● **Exercise**: Having read the material, return every line of it exactly.

● **Exercise data**:
==*==
-- ==== Sys2Proof/Laws/Exec.lean ====
section
/-! SUPPORT. The dispatch, one equation per constructor: exec of an instruction is its meaning. -/

namespace Sys2Proof.Machine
==*==
● **Solution to this problem**:
-- ==== Sys2Proof/Laws/Exec.lean ====
section
/-! SUPPORT. The dispatch, one equation per constructor: exec of an instruction is its meaning. -/

namespace Sys2Proof.Machine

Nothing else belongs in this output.